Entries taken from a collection
theorem State.startProg_leaves {μ : Nat} {s₀ : State} {s : State} (hl : Leaves μ s₀ s) (hμ : 0x10007990080000002050 ||| μ = μ)  :
    Leaves μ s₀ (State.startProg s) := by
  refine hl.step (k := 0x10007990080000002050) ?_ hμ
  clear hl hμ
  unfold State.startProg
  try dsimp only
  repeat' first
    | with_reducible assumption
    | with_reducible exact Leaves.refl _ _
    | decide
    | with_reducible apply Part.bit (F.CFG_PROG_STAT_BUSY_part ..)
    | with_reducible apply Leaves.wr
    | with_reducible apply State.endProg_leaves
    | with_reducible apply State.setLdr_leaves
    | with_reducible apply State.setSlot_leaves
    | with_reducible apply Leaves.ite
    | split
    | dsimp only

theorem State.writeSlot_leaves {μ : Nat} {s₀ : State} {s0 : State} (hl : Leaves μ s₀ s0) (hμ : 0x100279900c0000082058 ||| μ = μ) (p : Prog) (fault : Bool) :
    Leaves μ s₀ (State.writeSlot s0 p fault) := by
  refine hl.step (k := 0x100279900c0000082058) ?_ hμ
  clear hl hμ
  unfold State.writeSlot
  try dsimp only
  repeat' first
    | with_reducible assumption
    | with_reducible exact Leaves.refl _ _
    | decide
    | with_reducible apply State.endProg_leaves
    | with_reducible apply State.hbmRead_leaves
    | with_reducible apply State.loadErr_leaves
    | with_reducible apply State.raise_leaves
    | with_reducible apply State.readHbm_leaves
    | with_reducible apply State.setSlot_leaves
    | with_reducible apply State.storeWrite_leaves
    | with_reducible apply Leaves.ite
    | with_reducible apply Leaves.iteFst
    | (refine Leaves.pair (by assumption) ?_; with_reducible apply State.hbmRead_leaves)
    | split
    | dsimp only

theorem State.writeBoot_leaves {μ : Nat} {s₀ : State} {s0 : State} (hl : Leaves μ s₀ s0) (hμ : 0x100279900c0000082058 ||| μ = μ) (p : Prog) (fault : Bool) :
    Leaves μ s₀ (State.writeBoot s0 p fault) := by
  refine hl.step (k := 0x100279900c0000082058) ?_ hμ
  clear hl hμ
  unfold State.writeBoot
  try dsimp only
  repeat' first
    | with_reducible assumption
    | with_reducible exact Leaves.refl _ _
    | decide
    | with_reducible apply State.endProg_leaves
    | with_reducible apply State.hbmRead_leaves
    | with_reducible apply State.putRecord_leaves
    | with_reducible apply Leaves.ite
    | with_reducible apply Leaves.iteFst
    | (refine Leaves.pair (by assumption) ?_; with_reducible apply State.hbmRead_leaves)
    | dsimp only

theorem State.readSlot_leaves {μ : Nat} {s₀ : State} {s : State} (hl : Leaves μ s₀ s) (hμ : 0x18065b900f000008205b ||| μ = μ) (p : Prog) (fault : Bool) :
    Leaves μ s₀ (State.readSlot s p fault) := by
  refine hl.step (k := 0x18065b900f000008205b) ?_ hμ
  clear hl hμ
  unfold State.readSlot
  try dsimp only
  repeat' first
    | with_reducible assumption
    | with_reducible exact Leaves.refl _ _
    | decide
    | with_reducible apply State.drawn_leaves
    | with_reducible apply State.endProg_leaves
    | with_reducible apply State.hbmWrite_leaves
    | with_reducible apply Leaves.ite
    | dsimp only

theorem execCfgProgDone_leaves {s s' : State} (writeFault : Bool) (up : Upsets) (h : execCfgProgDone writeFault up s = .next s') : Leaves 0x18067b900f000008205b s s' := by
  unfold execCfgProgDone at h
  refine act_leaves h ?_
  try dsimp only
  clear h
  repeat' first
    | with_reducible apply State.endClock_leaves
    | with_reducible assumption
    | with_reducible exact Leaves.refl _ _
    | decide
    | with_reducible apply State.endProg_leaves
    | with_reducible apply State.onceHbm_leaves
    | intro _
    | with_reducible apply State.readSlot_leaves
    | with_reducible apply State.setPar_leaves
    | with_reducible apply State.setSlot_leaves
    | with_reducible apply State.upsets_leaves
    | with_reducible apply State.writeBoot_leaves
    | with_reducible apply State.writeSlot_leaves
    | with_reducible apply Leaves.ite
    | split
    | dsimp only

theorem State.showCullet_leaves {μ : Nat} {s₀ : State} {s : State} (hl : Leaves μ s₀ s) (hμ : 0x80 ||| μ = μ)  :
    Leaves μ s₀ (State.showCullet s) := by
  refine hl.step (k := 0x80) ?_ hμ
  clear hl hμ
  unfold State.showCullet
  try dsimp only
  repeat' first
    | with_reducible assumption
    | with_reducible exact Leaves.refl _ _
    | decide
    | (intro i hi; simp only [MbxCmd.entry, FaultRec.logWords, List.length_cons, List.length_nil, List.length_map, upTo, List.length_range] at hi; exact Part.bit (regPart_bstRegs (by omega) (by omega)) (by decide))
    | (with_reducible apply Part.bit (p := .bstRegs) <;> first | decide | exact regPart_bstRegs (by omega) (by omega))
    | with_reducible apply Leaves.setWords
    | with_reducible apply Leaves.setReg
    | dsimp only

theorem State.growCullet_leaves {μ : Nat} {s₀ : State} {s : State} (hl : Leaves μ s₀ s) (hμ : 0x10003990080000002090 ||| μ = μ) (c : Cullet) :
    Leaves μ s₀ (State.growCullet s c) := by
  refine hl.step (k := 0x10003990080000002090) ?_ hμ
  clear hl hμ
  unfold State.growCullet
  try dsimp only
  repeat' first
    | with_reducible assumption
    | with_reducible exact Leaves.refl _ _
    | decide
    | with_reducible apply Part.bit (F.BST_STAT_CULLET_part ..)
    | with_reducible apply Leaves.wr
    | with_reducible apply State.putCullet_leaves
    | with_reducible apply State.raise_leaves
    | with_reducible apply State.showCullet_leaves
    | with_reducible apply Leaves.upd_cstore
    | with_reducible apply Leaves.ite
    | dsimp only

theorem State.addRepair_leaves {μ : Nat} {s₀ : State} {s : State} (hl : Leaves μ s₀ s) (hμ : 0x2000000000000000 ||| μ = μ) (w : Nat) :
    Leaves μ s₀ (State.addRepair s w) := by
  refine hl.step (k := 0x2000000000000000) ?_ hμ
  clear hl hμ
  unfold State.addRepair
  try dsimp only
  repeat' first
    | with_reducible assumption
    | with_reducible exact Leaves.refl _ _
    | decide
    | with_reducible apply State.putRepairs_leaves
    | with_reducible apply Leaves.upd_cstore
    | with_reducible apply Leaves.ite
    | dsimp only

theorem State.mapSpare_leaves {μ : Nat} {s₀ : State} {s : State} (hl : Leaves μ s₀ s) (hμ : 0xc000 ||| μ = μ) (c k : Nat) :
    Leaves μ s₀ (State.mapSpare s c k) := by
  refine hl.step (k := 0xc000) ?_ hμ
  clear hl hμ
  unfold State.mapSpare
  try dsimp only
  repeat' first
    | with_reducible assumption
    | with_reducible exact Leaves.refl _ _
    | decide
    | with_reducible apply Part.bit (F.SEC_PHYS_MAP_SPARE_IN_USE_part ..)
    | with_reducible apply Part.bit (F.SEC_PHYS_MAP_SPARE_FOR_part ..)
    | with_reducible apply Part.bit (F.MPU_PHYS_part ..)
    | with_reducible apply Leaves.wr
    | dsimp only

theorem State.copyLayers_leaves {μ : Nat} {s₀ : State} {s : State} (hl : Leaves μ s₀ s) (hμ : 0x20000000000c000000 ||| μ = μ) (pt to_ : Nat) :
    Leaves μ s₀ (State.copyLayers s pt to_) := by
  refine hl.step (k := 0x20000000000c000000) ?_ hμ
  clear hl hμ
  unfold State.copyLayers
  try dsimp only
  repeat' first
    | with_reducible assumption
    | with_reducible exact Leaves.refl _ _
    | decide
    | with_reducible apply State.clearLayers_leaves
    | with_reducible apply Leaves.upd_routes
    | exact fun h => Tab.wf_set _ _ _ h
    | exact fun h => Bytes.wf_write _ _ h
    | exact fun h => Bytes.wf_set _ _ h
    | exact fun h => bufSet_wf _ _ h
    | exact fun h => Tab.wf_clear _ _ _ h
    | exact fun h => Tab.wf_filter _ _ h
    | with_reducible apply Leaves.upd_steps
    | with_reducible refine Leaves.forEach (fun _ _ _ => ?_) ?_
    | with_reducible refine Leaves.forEachFst (fun _ _ _ => ?_) ?_
    | dsimp only

theorem State.fillSpare_leaves {μ : Nat} {s₀ : State} {s : State} (hl : Leaves μ s₀ s) (hμ : 0x20000000000c000000 ||| μ = μ) (t old : Nat) :
    Leaves μ s₀ (State.fillSpare s t old) := by
  refine hl.step (k := 0x20000000000c000000) ?_ hμ
  clear hl hμ
  unfold State.fillSpare
  try dsimp only
  repeat' first
    | with_reducible assumption
    | with_reducible exact Leaves.refl _ _
    | decide
    | with_reducible apply State.copyLayers_leaves
    | with_reducible apply State.reloadTiles_leaves
    | with_reducible apply Leaves.ite
    | with_reducible apply Leaves.iteFst
    | (refine Leaves.pair (by assumption) ?_; with_reducible apply State.reloadTiles_leaves)
    | split
    | dsimp only

theorem State.refuseRemap_leaves {μ : Nat} {s₀ : State} {s : State} (hl : Leaves μ s₀ s) (hμ : 0x1000199008000000a010 ||| μ = μ) (c : Nat) :
    Leaves μ s₀ (State.refuseRemap s c) := by
  refine hl.step (k := 0x1000199008000000a010) ?_ hμ
  clear hl hμ
  unfold State.refuseRemap
  try dsimp only
  repeat' first
    | with_reducible assumption
    | with_reducible exact Leaves.refl _ _
    | decide
    | with_reducible apply Part.bit (F.SEC_STATUS_REMAP_ERR_part ..)
    | with_reducible apply Part.bit (F.SEC_CTRL_REMAP_part ..)
    | with_reducible apply Leaves.wr
    | with_reducible apply State.raise_leaves
    | dsimp only

theorem State.remapOver_leaves {μ : Nat} {s₀ : State} {s : State} (hl : Leaves μ s₀ s) (hμ : 0x4000000000008000 ||| μ = μ) (c : Nat) :
    Leaves μ s₀ (State.remapOver s c) := by
  refine hl.step (k := 0x4000000000008000) ?_ hμ
  clear hl hμ
  unfold State.remapOver
  try dsimp only
  repeat' first
    | with_reducible assumption
    | with_reducible exact Leaves.refl _ _
    | decide
    | with_reducible apply Part.bit (F.SEC_STATUS_REMAP_BUSY_part ..)
    | with_reducible apply Leaves.wr
    | with_reducible apply State.setLdr_leaves
    | dsimp only

theorem State.askRemap_leaves {μ : Nat} {s₀ : State} {s : State} (hl : Leaves μ s₀ s) (hμ : 0x1004599008000000a012 ||| μ = μ) (c : Nat) :
    Leaves μ s₀ (State.askRemap s c) := by
  refine hl.step (k := 0x1004599008000000a012) ?_ hμ
  clear hl hμ
  unfold State.askRemap
  try dsimp only
  repeat' first
    | with_reducible assumption
    | with_reducible exact Leaves.refl _ _
    | decide
    | with_reducible apply Part.bit (F.SEC_STATUS_REMAP_BUSY_part ..)
    | with_reducible apply Leaves.wr
    | with_reducible apply State.evalSector_leaves
    | with_reducible apply State.refuseRemap_leaves
    | with_reducible apply State.setLdr_leaves
    | with_reducible apply Leaves.ite
    | dsimp only

theorem execRemapCopyDone_leaves {s s' : State} (c : Fin 16) (h : execRemapCopyDone c s = .next s') : Leaves 0x1024799008000c00e092 s s' := by
  unfold execRemapCopyDone at h
  refine act_leaves h ?_
  try dsimp only
  clear h
  repeat' first
    | with_reducible apply State.endClock_leaves
    | with_reducible assumption
    | with_reducible exact Leaves.refl _ _
    | decide
    | with_reducible apply Part.bit (F.SEC_CTRL_REMAP_part ..)
    | with_reducible apply Leaves.wr
    | with_reducible apply State.addRepair_leaves
    | with_reducible apply State.evalSector_leaves
    | with_reducible apply State.fillSpare_leaves
    | with_reducible apply State.growCullet_leaves
    | with_reducible apply State.mapSpare_leaves
    | with_reducible apply State.raise_leaves
    | with_reducible apply State.refuseRemap_leaves
    | with_reducible apply State.remapOver_leaves
    | with_reducible apply Leaves.ite
    | split
    | dsimp only

theorem State.askVerify_leaves {μ : Nat} {s₀ : State} {s : State} (hl : Leaves μ s₀ s) (hμ : 0x1004199008000000a012 ||| μ = μ) (c : Nat) :
    Leaves μ s₀ (State.askVerify s c) := by
  refine hl.step (k := 0x1004199008000000a012) ?_ hμ
  clear hl hμ
  unfold State.askVerify
  try dsimp only
  repeat' first
    | with_reducible assumption
    | with_reducible exact Leaves.refl _ _
    | decide
    | with_reducible apply Part.bit (F.SEC_STATUS_VERIFY_BUSY_part ..)
    | with_reducible apply Part.bit (F.SEC_STATUS_VERIFY_REFUSED_part ..)
    | with_reducible apply Part.bit (F.SEC_CTRL_VERIFY_part ..)
    | with_reducible apply Leaves.wr
    | with_reducible apply State.evalSector_leaves
    | with_reducible apply Leaves.ite
    | dsimp only

theorem State.foldsDrawn_leaves {μ : Nat} {s₀ : State} {s : State} (hl : Leaves μ s₀ s) (hμ : 0x8000000000000000000 ||| μ = μ)  :
    Leaves μ s₀ (State.foldsDrawn s) := by
  refine hl.step (k := 0x8000000000000000000) ?_ hμ
  clear hl hμ
  unfold State.foldsDrawn
  try dsimp only
  repeat' first
    | with_reducible assumption
    | with_reducible exact Leaves.refl _ _
    | decide
    | with_reducible apply Leaves.upd_free
    | dsimp only

theorem State.rowByVerify_leaves {μ : Nat} {s₀ : State} {s : State} (hl : Leaves μ s₀ s) (hμ : 0x4000 ||| μ = μ) (t r : Nat) :
    Leaves μ s₀ (State.rowByVerify s t r) := by
  refine hl.step (k := 0x4000) ?_ hμ
  clear hl hμ
  unfold State.rowByVerify
  try dsimp only
  repeat' first
    | with_reducible assumption
    | with_reducible exact Leaves.refl _ _
    | decide
    | with_reducible apply Part.bit (F.MPU_RT_ERR_CNT_COUNT_part ..)
    | (with_reducible apply Part.bit (p := .mpuRegs) <;> first | decide | exact regPart_mpuRegs (by omega) (by omega))
    | with_reducible apply Leaves.bump
    | with_reducible apply Leaves.setReg
    | exact Mask.bit (regPart_bit _) (by decide)
    | with_reducible apply Leaves.ite
    | dsimp only

theorem execVerifyPassEnd_leaves {s s' : State} (c : Fin 16) (bad : List (Fin 8 × Fin 16384)) (h : execVerifyPassEnd c bad s = .next s') : Leaves 0x1804199008000800e012 s s' := by
  unfold execVerifyPassEnd at h
  refine act_leaves h ?_
  try dsimp only
  clear h
  repeat' first
    | with_reducible apply State.endClock_leaves
    | with_reducible assumption
    | with_reducible exact Leaves.refl _ _
    | decide
    | with_reducible apply Part.bit (F.SEC_STATUS_VERIFY_OK_part ..)
    | with_reducible apply Part.bit (F.SEC_STATUS_VERIFY_BUSY_part ..)
    | with_reducible apply Part.bit (F.SEC_CTRL_VERIFY_part ..)
    | with_reducible apply Leaves.wr
    | with_reducible apply State.evalSector_leaves
    | with_reducible apply State.foldLast_leaves
    | with_reducible apply State.foldRecord_leaves
    | with_reducible apply State.foldsDrawn_leaves
    | with_reducible apply State.raise_leaves
    | with_reducible apply State.rowByVerify_leaves
    | with_reducible apply State.spoilRow_leaves
    | with_reducible apply Leaves.ite
    | with_reducible apply Leaves.iteFst
    | with_reducible refine Leaves.forEach (fun _ _ _ => ?_) ?_
    | with_reducible refine Leaves.forEachFst (fun _ _ _ => ?_) ?_
    | dsimp only

theorem State.scrubErr_leaves {μ : Nat} {s₀ : State} {s : State} (hl : Leaves μ s₀ s) (hμ : 0x40 ||| μ = μ) (w : Nat) :
    Leaves μ s₀ (State.scrubErr s w) := by
  refine hl.step (k := 0x40) ?_ hμ
  clear hl hμ
  unfold State.scrubErr
  try dsimp only
  repeat' first
    | with_reducible assumption
    | with_reducible exact Leaves.refl _ _
    | decide
    | (with_reducible apply Part.bit (p := .cfgRegs) <;> first | decide | exact regPart_cfgRegs (by omega) (by omega))
    | with_reducible apply Leaves.setReg
    | with_reducible apply Leaves.ite
    | dsimp only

### WORK TASK
Say, as a bare number, how many lines in the entries above include the string "execRemapCopyDone".

### ANSWER SPACE
2